## TASK PROMPT
Below are the entries. Transcribe exactly the lines from the one with "R378, R380, R381) -/" through the one with "s.tim with locked", ends included, and leave out all others.

## DATA PROVIDED
-- ==== Sys2Proof/Certificates/Slice0/Obligations.lean ====
section
/-! DEFINITION. The statements about the machine: each follows rules of the spec, which its docstring names. -/

open Sys2Proof Sys2Proof.Machine

/-- TIME_SET actions, each on the conditions its clause names. READ that begins answers the status word and r,
sign-extended, and changes nothing but its completion. RATE with a rate of 32 bits puts it in force. STEP, absolute
and the first since the time-unit reset, sets the counter, sets step_done and increments the time generation; outside
the time unit only events, the gate lists and the completion change. MARK_TRACEABLE with step_done set and no holdover
sets TRACEABLE. TOUT enabled as a one-shot within its limits and at least 1 us ahead leaves the program waiting for
its first edge at start. PEER_DELAY stores the delay of a present lane. SYNCE enables an output on a locked present
lane with a divider of 4 to 4095. In each but STEP nothing changes but the named part of the time unit, the completion
and, for MARK_TRACEABLE, events. Each of these rows completes on the conditions of its clause, exec answering the next
state with that effect: timeSetRead, timeSetRate, timeSetStep, timeSetMarkTraceable, timeSetTout, timeSetPeerDelay,
timeSetSynce. (R361, R362, R363, R364, R365, R378, R381) -/
def Obligations.TimeSetActions : Prop :=
  (∀ h s, begins s (.timeSetRead h) h.ring →
    exec (.timeSetRead h) s = .next (finish (h.ring, (ring s h.ring).begun) 0 0 (timWord s) (BitVec.ofInt 64 s.tim.rate).toNat
      { beginState s (.timeSetRead h) h.ring with actor := none }))
  ∧ (∀ h rate s, begins s (.timeSetRate h rate) h.ring → fitsI 32 rate = true →
    ∃ t, exec (.timeSetRate h rate) s = .next t ∧ t.tim = { s.tim with rate := rate }
      ∧ t = { s with actor := none, host := t.host, cnt := t.cnt, hif := t.hif, tim := t.tim })
  ∧ (∀ h time off s, begins s (.timeSetStep h false time off) h.ring → s.tim.stepDone = false → time.wf = true →
    ∃ t, exec (.timeSetStep h false time off) s = .next t ∧ t.tim.sec = time.sec ∧ t.tim.ns = time.ns
      ∧ t.tim.frac = time.frac * 2 ^ 28 ∧ t.tim.stepDone = true ∧ t.tim.gen = (s.tim.gen + 1) % 256
      ∧ t = { s.eventsOf t with actor := none, tim := t.tim, egs := t.egs })
  ∧ (∀ h s, begins s (.timeSetMarkTraceable h) h.ring → s.tim.stepDone = true → s.tim.holdover = false →
    ∃ t, exec (.timeSetMarkTraceable h) s = .next t ∧ t.tim = { s.tim with traceable := true }
      ∧ t = { s.eventsOf t with actor := none, tim := t.tim })
  ∧ (∀ h c s, begins s (.timeSetTout h c) h.ring → c.output < 8 → c.enable = true → c.periodic = false →
    toutLimits c = true → fxNow s + fxUs ≤ stampFx c.start →
    ∃ t, exec (.timeSetTout h c) s = .next t
      ∧ toutNewOf t c.output = some ⟨c.start, 0, c.widthNs, c.activeLow, stampFx c.start, true, false, false⟩
      ∧ toutOf t c.output = toutOf s c.output
      ∧ t = { s with actor := none, host := t.host, cnt := t.cnt, hif := t.hif, tim := t.tim })
  ∧ (∀ h port delay s, begins s (.timeSetPeerDelay h port delay) h.ring → port < 512 → hasLane s.part port = true →
    delay < 2 ^ 32 → ∃ t, exec (.timeSetPeerDelay h port delay) s = .next t ∧ mget 0 t.tim.peer port = delay
      ∧ (∀ p, p ≠ port → mget 0 t.tim.peer p = mget 0 s.tim.peer p)
      ∧ t = { s with actor := none, host := t.host, cnt := t.cnt, hif := t.hif, tim := { s.tim with peer := t.tim.peer } })
  ∧ (∀ h o lane divider s, begins s (.timeSetSynce h o true lane divider) h.ring → o < 2 → 4 ≤ divider → divider ≤ 4095 →
    lane < 512 → hasLane s.part lane = true → laneLocked s lane = true →
    ∃ t, exec (.timeSetSynce h o true lane divider) s = .next t ∧ synceOf t o = ⟨true, lane, divider, false, s.now⟩
      ∧ (∀ p, p ≠ o → synceOf t p = synceOf s p)
      ∧ t = { s with actor := none, host := t.host, cnt := t.cnt, hif := t.hif, tim := { s.tim with synce := t.tim.synce } })

/-- A loss of TREF with tref_ok set enters holdover, clears tref_ok and pll_locked, is counted and raises TIM_TREF_LOST. A
valid TREF sets tref_ok. Lock reached in holdover ends holdover, sets pll_locked and raises TIM_HOLDOVER_EXIT. A
holdover of hold_limit_s with TRACEABLE set clears TRACEABLE and raises TIM_TRACEABLE_LOST. A due leading edge drives
an output's active level, and the trailing edge is due after the pulse width. A selected TIN edge 100 ns or more after
the last capture is captured with TIM_CAPTURE and its parameters. A lane loss squelches an enabled output with
SYNCE_SQUELCH, and 100 ms of lock ends the squelch. (That pll_locked falls at the loss is the model's reading, log
17.) Each of these rows completes on the conditions of its clause, exec answering the next state with that effect:
trefLoss, trefValid, pllLock, holdoverLimit, toutEdge, tinEdge, synceLaneLoss, synceUnsquelch. (R357, R358, R359,
R378, R380, R381) -/
def Obligations.TimeUnitEvents : Prop :=
  (∀ s, s.tim.trefOk = true → exec .trefLoss s = .next (raise 0x030 evTimTrefLost 0 0 0 0 (cntInc 0x0A81 0 11
      { s with tim := { s.tim with
          trefOk := false, locked := false, holdover := true, holdAt := if s.tim.holdover then s.tim.holdAt else s.now } })))
  ∧ (∀ s, exec .trefValid s = .next { s with tim := { s.tim with trefOk := true } })
  ∧ (∀ s, s.tim.trefOk = true → s.tim.locked = false → s.tim.holdover = true →
    ∃ u, exec .pllLock s = .next (raise 0x030 evTimHoldoverExit 0 0 0 0 u)
      ∧ u.tim = { s.tim with locked := true, holdover := false, holdMs := 0 } ∧ u = { s with tim := u.tim, cnt := u.cnt })
  ∧ (∀ s, s.tim.holdover = true → cfg s .timCfg 31 16 ≠ 0 → s.tim.holdAt + cfg s .timCfg 31 16 * 10 ^ 12 ≤ s.now →
    s.tim.traceable = true → exec .holdoverLimit s
      = .next (raise 0x030 evTimTraceableLost 0 0 0 0 { s with tim := { s.tim with traceable := false } }))
  ∧ (∀ s o p, o < 8 → toutOf s o = some p → toutNewOf s o = none → p.next ≤ fxNow s → p.leading = true →
    ∃ t, exec (.toutEdge o) s = .next t ∧ t.tim.toutLevel.testBit o = !p.low
      ∧ toutOf t o = some { p with leading := false, started := true, next := p.next + p.width * 2 ^ 16 }
      ∧ t = { s.eventsOf t with tim := { s.tim with tout := t.tim.tout, toutLevel := t.tim.toutLevel } })
  ∧ (∀ s i f t0, i < 4 → bit (cfg s .timTinCfg (2 * i + 1) (2 * i)) (b2n f) = true →
    mget none s.tim.tin i = some t0 → t0 + 100000 ≤ s.now →
    ∃ u, exec (.tinEdge i f) s = .next (raise (0x034 + i) evTimCapture s.tim.ns (s.tim.sec % 2 ^ 48 % 2 ^ 32)
          (s.tim.sec % 2 ^ 48 / 2 ^ 32 % 2 ^ 16 + s.tim.frac / 2 ^ 28 * 2 ^ 16) (i + 16 * b2n f + mget 0 s.tim.tinSeq i * 2 ^ 16) u)
      ∧ mget none u.tim.tin i = some s.now ∧ mget 0 u.tim.tinSeq i = (mget 0 s.tim.tinSeq i + 1) % 2 ^ 16
      ∧ u = { s with tim := { s.tim with tin := u.tim.tin, tinSeq := u.tim.tinSeq }, cnt := u.cnt })
  ∧ (∀ s o, (synceOf s o).enabled = true → (synceOf s o).squelched = false →
    ∃ u, exec (.synceLaneLoss o) s = .next (raise 0x032 evSynceSquelch o (synceOf s o).lane 0 0 u)
      ∧ synceOf u o = { synceOf s o with squelched := true, since := s.now }
      ∧ u = { s with tim := { s.tim with synce := u.tim.synce }, cnt := u.cnt })
  ∧ (∀ s o, (synceOf s o).enabled = true → (synceOf s o).squelched = true → laneLocked s (synceOf s o).lane = true →
    (synceOf s o).since + 10 ^ 11 ≤ s.now →
    ∃ t, exec (.synceUnsquelch o) s = .next t ∧ synceOf t o = { synceOf s o with squelched := false }
      ∧ t = { s with tim := { s.tim with synce := t.tim.synce } })

/-- A REGISTER_WRITE that reaches a register with no behaviour of its own beside storing completes: the RW fields take the
value, the LCK fields take it only before the commit that covers them, all other bits and every other register stay. A
write after that commit that carries another value for an LCK field is counted as one ignored write, saturating at
255; one that carries the committed value is not. A write of a reserved address changes nothing, and so does a write
of an absent unit's register on link A. A write on link B to a register that link B may not write changes only the
counts of ignored writes. A write through BAR2 of the fourth word of an entry of the MSI-X table sets the mask of its
vector to bit 0, and nothing else; the layout of an entry is the model's (PRESUMED, log 100). Each of these rows
completes on the conditions of its clause, exec answering the next state with that effect: registerWrite. (R12, R82,
R84, R89, R538, R541) -/
def Obligations.RegisterWriteStores : Prop :=
  (∀ path a r v s, a < bar2Base → regAt a = some r → plainReg r = true → writable s path r →
    ∃ t, exec (.registerWrite path a v) s = .next t
      ∧ stored t r = ((stored s r &&& ~~~(if lockedReg s r then accMask r .rw else storedMask r))
          ||| (v &&& (if lockedReg s r then accMask r .rw else storedMask r)))
      ∧ (∀ q, regAddr q ≠ regAddr r → stored t q = stored s q)
      ∧ t.hif = (if lockedReg s r = true ∧ (v &&& accMask r .lck) ≠ (stored s r &&& accMask r .lck)
          then { s.hif with ignored := satInc 255 s.hif.ignored } else s.hif)
      ∧ t = { s with regs := t.regs, hif := t.hif, cnt := t.cnt })
  ∧ (∀ path a v s, a < bar2Base → regAt a = none → exec (.registerWrite path a v) s = .next s)
  ∧ (∀ a r v s, a < bar2Base → regAt a = some r → regPresent s.part r = false → exec (.registerWrite .linkA a v) s = .next s)
  ∧ (∀ a r v s, a < bar2Base → regAt a = some r → pathOpen s .linkB = true → regExists s r = true → linkBMayWrite s r = false →
    ∃ t, exec (.registerWrite .linkB a v) s = .next t ∧ t.hif = { s.hif with ignored := satInc 255 s.hif.ignored }
      ∧ t = { s with hif := t.hif, cnt := t.cnt })
  ∧ (∀ a v s, bar2Base ≤ a → a < bar2Base + 4096 → a % 16 = 12 → pathOpen s .linkA = true →
    ∃ t, exec (.registerWrite .linkA a v) s = .next t
      ∧ vec t .a ((a - bar2Base) / 16) = { vec s .a ((a - bar2Base) / 16) with masked := v.getLsbD 0 }
      ∧ (∀ l k, k < 256 → (l, k) ≠ (.a, (a - bar2Base) / 16) → vec t l k = vec s l k) ∧ t = { s with hif := { s.hif with vecs := t.hif.vecs } })

/-- A first write of commit_a or commit_b runs the commit of that link, whatever its set-up. When the link's pages pass
their checks and no ring is set up enabled, after it the link is committed: its rings stand in their committed
configuration with both indices at 0, keeping only what they had lost unreported (log 101), and the first-ring field
reads 0x3FF with no new commit error. commit_b before commit_a is ignored and counted. A first commit_all after
commit_a sets pwr_committed, gives every present octet that is ON the formation of its PHY_OCTET_CFG, and raises
PWR_COMMITTED. A later commit_a or commit_all changes nothing. A write of log_copy records the selection and leaves
tim_copy and every other register. Each of these rows completes on the conditions of its clause, exec answering the
next state with that effect: commitA, commitB, commitAll, logCopySelect. (R18, R83, R85, R94, R513, R541) -/
def Obligations.CommitsAndSelects : Prop :=
  (∀ path s, writable s path .hifCtrl → path ≠ .linkB → s.hif.a.committed = false →
    pagePasses s .a 0 = true → pagePasses s .a 1 = true → pagePasses s .a 2 = true →
    (∀ g, cfgBit s (.hifRingCfg g) 31 = false) →
    ∃ t, exec (.commitA path) s = .next t
      ∧ t.hif.a = { s.hif.a with committed := true, stopped := false, dbOk := true, consOk := true, statOk := true }
      ∧ t.hif.b = s.hif.b ∧ t.hif.firstRing = 0x3FF ∧ t.hif.commitErr = s.hif.commitErr
      ∧ (∀ g, g < 752 → ring t g = if ringLink s g = .a then ringKept (ring s g) (ringConfig s g) else ring s g)
      ∧ t = { s with hif := t.hif })
  ∧ (∀ path s, writable s path .hifCtrl → s.hif.a.committed = true → s.hif.b.committed = false → s.hif.bifurcated = true →
    pagePasses s .b 0 = true → pagePasses s .b 1 = true → pagePasses s .b 2 = true →
    (∀ g, cfgBit s (.hifRingCfg g) 31 = false) →
    ∃ t, exec (.commitB path) s = .next t
      ∧ t.hif.b = { s.hif.b with committed := true, stopped := false, dbOk := true, consOk := true, statOk := true }
      ∧ t.hif.a = s.hif.a ∧ t.hif.firstRing = 0x3FF ∧ t.hif.commitErr = s.hif.commitErr
      ∧ (∀ g, g < 752 → ring t g = if ringLink s g = .b then ringKept (ring s g) (ringConfig s g) else ring s g)
      ∧ t = { s with hif := t.hif })
  ∧ (∀ path s, writable s path .hifCtrl → path ≠ .linkB → s.hif.a.committed = false → exec (.commitA path) s = .next (commitLink .a s))
  ∧ (∀ path s, writable s path .hifCtrl → s.hif.a.committed = true → s.hif.b.committed = false → s.hif.bifurcated = true →
    exec (.commitB path) s = .next (commitLink .b s))
  ∧ (∀ path s, writable s path .hifCtrl → s.hif.a.committed = false → exec (.commitB path) s = .next (countIgnored path s))
  ∧ (∀ path s, writable s path .pwrCtrl → s.hif.a.committed = true → s.pwr.committed = false →
    ∃ t u, exec (.commitAll path) s = .next t ∧ t = guardCheck (raise 0x010 evPwrCommitted 0 0 0 0 u) ∧ t.pwr = { s.pwr with committed := true }
      ∧ (∀ k, k ∈ octetsOf s.part → domOn s k = true → mget 0 t.egs.formation k = cfg s (.phyOctetCfg k) 6 0)
      ∧ t = { s.eventsOf t with pwr := t.pwr, egs := { s.egs with formation := t.egs.formation } })
  ∧ (∀ path s, writable s path .hifCtrl → path ≠ .linkB → s.hif.a.committed = true → exec (.commitA path) s = .next s)
  ∧ (∀ path s, writable s path .pwrCtrl → s.hif.a.committed = true → s.pwr.committed = true → exec (.commitAll path) s = .next s)
  ∧ (∀ path copy s, writable s path .pwrInfraSel →
    ∃ t, exec (.logCopySelect path copy) s = .next t ∧ t.flash = { s.flash with logCopy := copy }
      ∧ cfgBit t .pwrInfraSel 0 = cfgBit s .pwrInfraSel 0 ∧ cfgBit t .pwrInfraSel 1 = copy
      ∧ (∀ q, regAddr q ≠ regAddr .pwrInfraSel → stored t q = stored s q)
      ∧ t = { s with regs := t.regs, flash := t.flash })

## RESULT FOR THIS TASK
R378, R380, R381) -/
def Obligations.TimeUnitEvents : Prop :=
  (∀ s, s.tim.trefOk = true → exec .trefLoss s = .next (raise 0x030 evTimTrefLost 0 0 0 0 (cntInc 0x0A81 0 11
      { s with tim := { s.tim with
          trefOk := false, locked := false, holdover := true, holdAt := if s.tim.holdover then s.tim.holdAt else s.now } })))
  ∧ (∀ s, exec .trefValid s = .next { s with tim := { s.tim with trefOk := true } })
  ∧ (∀ s, s.tim.trefOk = true → s.tim.locked = false → s.tim.holdover = true →
    ∃ u, exec .pllLock s = .next (raise 0x030 evTimHoldoverExit 0 0 0 0 u)
      ∧ u.tim = { s.tim with locked := true, holdover := false, holdMs := 0 } ∧ u = { s with tim := u.tim, cnt := u.cnt })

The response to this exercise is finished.